Commission for the "Neurosciences: Sensorimotor Activity in Human Beings and Machines"

Sensorimotor studies examine the question of how sensory information from the eyes, sense of equilibrium, skin and muscles is detected, interpreted and then transformed into motor activity to fulfil a certain purpose and aim. The laws that govern sensorimotor control in biological and technical systems are closely related. Interdisciplinary cooperation between technology, medicine and industry can therefore establish interconnections between structure and function, biology and computer modelling, medicine and technology. The task of the Commission, which was founded in 2001, is to bring together and support the various elements of sensorimotor research.

2006 was a significant year in the development of a Bavarian Research Centre for the Neurosciences. The "Munich Center for Neurosciences – Brain and Mind" was established in Großhadern and Martinsried within the framework of "LMU innovativ" (coordinator: Benedikt Grothe; deputy: Thomas Brandt). Its purpose is to integrate the neurosciences in Munich and surmount the traditional barriers between the natural sciences, the social sciences, and the humanities. Three new university chairs will be established: for Computational Neurosciences (to strengthen the Bernstein Center for Computational Neuroscience supported by the DFG), for functional imaging in cognitive neurosciences, and for neurophilosophy.

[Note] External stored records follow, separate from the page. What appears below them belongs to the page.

-- ==== Sys2Proof/Tests/Slice0.lean ====
section
/-! SUPPORT. Tests: the checks of WellFormed refuse an ill-formed term each, the command words of R91 decode, one
step of each command gives what 95_test_vectors.md says, and the hypotheses of every obligation can be met. -/

namespace Sys2Proof.Tests.Slice0

-- One theorem at a time: with many waiting at once their threads' stacks exceed the sandbox's memory.
set_option Elab.async false

open Sys2Proof Sys2Proof.Machine

/-! ## WellFormed: one ill-formed term for each check -/

theorem test_default_config_wf : Config.default.wf := by decide
theorem test_wf_refuses_max_in_zero : ¬ (Config.mk 32 0 2).wf := by decide
theorem test_wf_refuses_max_in_above_counts : ¬ (Config.mk 4 16 2).wf := by decide
theorem test_wf_refuses_max_out_below_two : ¬ (Config.mk 32 1 1).wf := by decide
theorem test_wf_refuses_cnt_w_zero : ¬ (Config.mk 0 1 2).wf := by decide
theorem test_wf_refuses_cnt_w_above_32 : ¬ (Config.mk 33 1 2).wf := by decide
theorem test_wf_refuses_max_out_above_register : ¬ (Config.mk 32 1 4294967296).wf := by decide
theorem test_wf_refuses_max_in_above_register : ¬ (Config.mk 32 536870912 2).wf := by decide
theorem test_wf_refuses_zero_field : (CmdFields.mk 1 0 0x00).wf = false := by decide
theorem test_wf_refuses_unassigned_opcode : (CmdFields.mk 0 0 0x02).wf = false := by decide
theorem test_wf_refuses_strategy_bit : (CmdFields.mk 0 1 0x10).wf = false := by decide
theorem test_wf_accepts_strategy_bit : (CmdFields.mk 0 1 0x21).wf = true := by decide
theorem test_wf_refuses_wrong_width : (HostAction.read .freq 0 8).wf Config.default = false := by decide
theorem test_wf_refuses_index_above_in : (HostAction.write .inp 65536 8 0).wf Config.default = false := by decide
theorem test_wf_refuses_index_above_out : (HostAction.read .out 2097154 8).wf Config.default = false := by decide
theorem test_wf_refuses_index_above_freq : (HostAction.read .freq 256 32).wf Config.default = false := by decide
theorem test_wf_refuses_index_above_tree : (HostAction.read .tree 2044 32).wf Config.default = false := by decide
theorem test_wf_refuses_index_above_code : (HostAction.read .code 4096 32).wf Config.default = false := by decide
theorem test_wf_refuses_index_above_pbits : (HostAction.read .pbits 65536 8).wf Config.default = false := by decide
theorem test_wf_accepts_reserved_register : (HostAction.read .reg 12 32).wf Config.default = true := by decide

/-! ## Decoding: the words of R91 as format C (R90) writes them, ZERO . S . OPC -/

theorem test_decode_hnop : decode 0b00000000000000000000000_0_00000000 = .ok .hnop := by decide
theorem test_decode_hclr : decode 0b00000000000000000000000_0_00000001 = .ok .hclr := by decide
theorem test_decode_fcnt : decode 0b00000000000000000000000_0_00010000 = .ok .fcnt := by decide
theorem test_decode_tbld : decode 0b00000000000000000000000_0_00010001 = .ok .tbld := by decide
theorem test_decode_cgen : decode 0b00000000000000000000000_0_00010010 = .ok .cgen := by decide
theorem test_decode_bpack : decode 0b00000000000000000000000_0_00010011 = .ok .bpack := by decide
theorem test_decode_bunpk : decode 0b00000000000000000000000_0_00010100 = .ok .bunpk := by decide
theorem test_decode_hdec_t : decode 0b00000000000000000000000_0_00010101 = .ok .hdecT := by decide
theorem test_decode_hdec_r : decode 0b00000000000000000000000_1_00010101 = .ok .hdecR := by decide
theorem test_decode_henc : decode 0b00000000000000000000000_0_00100000 = .ok .henc := by decide
theorem test_decode_hdcmp_t : decode 0b00000000000000000000000_0_00100001 = .ok .hdcmpT := by decide
theorem test_decode_hdcmp_r : decode 0b00000000000000000000000_1_00100001 = .ok .hdcmpR := by decide

/-- V18: words that are no command. -/
theorem test_decode_refuses :
    decode 0x00000002 = .error .opcodeNotAssigned ∧ decode 0x00000016 = .error .opcodeNotAssigned ∧
    decode 0x00000110 = .error .strategyBitNotAllowed ∧ decode 0x00000120 = .error .strategyBitNotAllowed ∧
    decode 0x00000200 = .error .zeroFieldNotZero ∧ decode 0x80000020 = .error .zeroFieldNotZero ∧
    decode 0xFFFFFFFF = .error .zeroFieldNotZero := by decide

/-! ## Small states -/

/-- A block with an IN of 16 bytes and an OUT of the default size for it (R7). -/
def tiny : Config := ⟨32, 16, 514⟩

/-- That block after reset. -/
def blank : State := State.resetWith tiny

/-- `host in` of some bytes (R104), as the state it leaves. -/
def withIn (s : State) (bytes : List Byte) : State :=
  { s with inp := Memory.from 0 bytes, inLen := BitVec.ofNat 32 bytes.length }

/-- The 256 counts with given positive ones. -/
def countsOf (pos : List (Byte × Nat)) : List Nat :=
  (List.range 256).map fun k => (pos.lookup (BitVec.ofNat 8 k)).getD 0

/-- The 256 codes with given non-empty ones. -/
def tableOf (pos : List (Byte × BitString)) : List BitString :=
  (List.range 256).map fun k => (pos.lookup (BitVec.ofNat 8 k)).getD []

/-- FREQ loaded by the host and declared valid. -/
def withFreq (s : State) (counts : List Nat) : State :=
  { s with freq := Memory.from 0 (counts.map (BitVec.ofNat 32)), valid := { s.valid with freq := true } }

/-- TREE loaded by the host and declared valid. -/
def withTree (s : State) (nodes : List Node) (root : Word) : State :=
  { s with tree := Memory.from 0 (nodes.flatMap Node.words), root := root,
           nnodes := BitVec.ofNat 32 nodes.length, valid := { s.valid with tree := true } }

/-- A code table loaded by the host and declared valid. -/
def withTable (s : State) (tbl : List BitString) : State :=
  { s with code := codeCells tbl, valid := { s.valid with code := true } }

/-- PBITS loaded by the host and declared valid. -/
def withBits (s : State) (bytes : List Byte) (len : Word) : State :=
  { s with pbits := Memory.from 0 bytes, pbLen := len, valid := { s.valid with pbits := true } }

/-- Whether an outcome is a next state with a property. -/
def nextIs (o : Host.Outcome State Fault Refusal) (p : State → Bool) : Bool :=
  match o with
  | .next t => p t
  | .fault _ => false
  | .refused _ => false

/-- The next state of an outcome, or a given state. -/
def after (s : State) (o : Host.Outcome State Fault Refusal) : State :=
  match o with
  | .next t => t
  | .fault _ => s
  | .refused _ => s

/-- The first `n` elements of a store. -/
def first {w : Nat} (n : Nat) (m : Memory w) : List (Option (BitVec w)) := (List.range n).map m.get

/-- "cabc", "aaaa", and the tables and trees V4 and V1 give for them. -/
def cabc : List Byte := [0x63, 0x61, 0x62, 0x63]
def aaaa : List Byte := [0x61, 0x61, 0x61, 0x61]
def tableV4 : List BitString := tableOf [(0x63, [false]), (0x61, [true, false]), (0x62, [true, true])]
def tableV1 : List BitString := tableOf [(0x61, [false])]
def countsV4 : List Nat := countsOf [(0x61, 1), (0x62, 1), (0x63, 2)]
def nodesV4 : List Node :=
  [.leaf 0x61 1, .leaf 0x62 1, .leaf 0x63 2, .internal 2 0 1, .internal 4 2 3]
def countsEight : List Nat := countsOf [(0x61, 8)]
def nodesV1 : List Node := [.leaf 0x61 4]
def tableV5 : List BitString := tableOf [(0x61, [false, false]), (0x62, [false, true]), (0x63, [true, false]),
  (0x64, [true, true])]
def nodesV5 : List Node :=
  [.leaf 0x61 1, .leaf 0x62 1, .leaf 0x63 1, .leaf 0x64 1, .internal 2 0 1, .internal 2 2 3, .internal 4 4 5]
def linksV4 : List Link := [.leaf 0x61, .leaf 0x62, .leaf 0x63, .branch 0 1, .branch 2 3]

/-! ## What those states hold, so that no test reads a store of hundreds of elements -/

theorem codeHolds_of_cells {s : State} {tbl : List BitString} (h : s.code = codeCells tbl) (hn : tbl.length = 256)
    (hl : ∀ c ∈ tbl, c.length ≤ 255) : CodeHolds s tbl := by
  refine ⟨hn, fun k hk => h ▸ codeCells_holds hk ?_⟩
  have hk' : k < tbl.length := by omega
  simpa [hk'] using hl _ (List.getElem_mem hk')

theorem loadCode_of_cells {s : State} {tbl : List BitString} (h : s.code = codeCells tbl) (hn : tbl.length = 256)
    (hl : ∀ c ∈ tbl, c.length ≤ 255) (hs : codeShape tbl = true) : loadCode s = .ok tbl :=
  loadCode_ok_iff.mpr ⟨codeHolds_of_cells h hn hl, hs⟩

theorem freqHolds_of_counts {s : State} {counts : List Nat} (h : s.freq = Memory.from 0 (counts.map (BitVec.ofNat 32)))
    (hn : counts.length = 256) (hb : ∀ n ∈ counts, n < 2 ^ 32) : FreqHolds s counts := by
  refine ⟨hn, fun k hk => ?_⟩
  have hk' : k < counts.length := by omega
  have hc : counts[k] < 2 ^ 32 := hb _ (List.getElem_mem hk')
  simpa [h, Memory.get_from, hk'] using hc

theorem readFreq_of_counts {s : State} {counts : List Nat} (h : s.freq = Memory.from 0 (counts.map (BitVec.ofNat 32)))
    (hn : counts.length = 256) (hb : ∀ n ∈ counts, n < 2 ^ 32) : readFreq s = .ok counts :=
  readFreq_ok_iff.mpr (freqHolds_of_counts h hn hb)

theorem table_v4 : tableV4.length = 256 ∧ (∀ c ∈ tableV4, c.length ≤ 255) ∧ codeShape tableV4 = true := by
  decide +kernel

theorem table_v1 : tableV1.length = 256 ∧ (∀ c ∈ tableV1, c.length ≤ 255) ∧ codeShape tableV1 = true := by
  decide +kernel

theorem table_v5 : tableV5.length = 256 ∧ (∀ c ∈ tableV5, c.length ≤ 255) ∧ codeShape tableV5 = true := by
  decide +kernel

theorem loadCode_v4 {s : State} (h : s.code = codeCells tableV4) : loadCode s = .ok tableV4 :=
  loadCode_of_cells h table_v4.1 table_v4.2.1 table_v4.2.2

theorem loadCode_v1 {s : State} (h : s.code = codeCells tableV1) : loadCode s = .ok tableV1 :=
  loadCode_of_cells h table_v1.1 table_v1.2.1 table_v1.2.2

theorem loadCode_v5 {s : State} (h : s.code = codeCells tableV5) : loadCode s = .ok tableV5 :=
  loadCode_of_cells h table_v5.1 table_v5.2.1 table_v5.2.2

theorem counts_v4 : countsV4.length = 256 ∧ (∀ n ∈ countsV4, n < 2 ^ 32) ∧ ∃ n ∈ countsV4, 0 < n := by decide +kernel

theorem counts_eight : countsEight.length = 256 ∧ ∀ n ∈ countsEight, n < 2 ^ 32 := by decide +kernel

/-! "aaaaaaaa" through the stages of HENC (V9). -/

theorem eight_counts : countSymbols (List.replicate 8 0x61) = countsEight := by decide +kernel

theorem eight_tree : buildTree countsEight = ([.leaf 0x61 8], 0) := by decide +kernel

theorem eight_present : presentSymbols countsEight ≠ [] := by
  intro h
  have := congrArg (fun l => 0x61 ∈ l) h
  simp only [presentSymbols, List.mem_filter, List.not_mem_nil, eq_iff_iff, iff_false] at this
  exact this (by decide +kernel)

theorem leaf_codes : codeTable [.leaf 0x61] 0 = tableV1 := by decide +kernel

theorem eight_encoded : encodeSymbols tableV1 0 (List.replicate 8 0x61) = .ok (List.replicate 8 false) := by
  decide +kernel

theorem present_of_zeros : presentSymbols (List.replicate 256 0) = [] := by
  simp only [presentSymbols, List.filter_eq_nil_iff, List.getD_eq_getElem?_getD, List.getElem?_replicate]
  intro k _
  split <;> simp

/-! ## One step of each command: the results of 95_test_vectors.md -/

/-- V18, V21. -/
theorem test_hnop : nextIs (exec .hnop { blank with sticky := 0b0100000, state := .err, ecode := some .sequence })
    (fun t => statusWord t == 0x00400002) = true := by decide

Within the framework of the Elite study programmes in Bavaria the "Master of Neurosciences" was established, and within the framework of the Excellence Initiative, the "Graduate School of Systemic Neurosciences", a central link connecting the training systems both vertically and horizontally. The involvement of both universities in Munich, the Max-Planck-Institute for Neurobiology and the Helmholtz Center means that Munich is becoming a major international centre for the neurosciences.

 

Künstliche 4-Finger-Hand mit 12 Bewegungsfreigraden

A new confidence-inspiring generation of robots that are modeled on the human being: an artificial hand with four fingers with twelve degress of freedom together with a lightweight robot with seven degrees of freedom.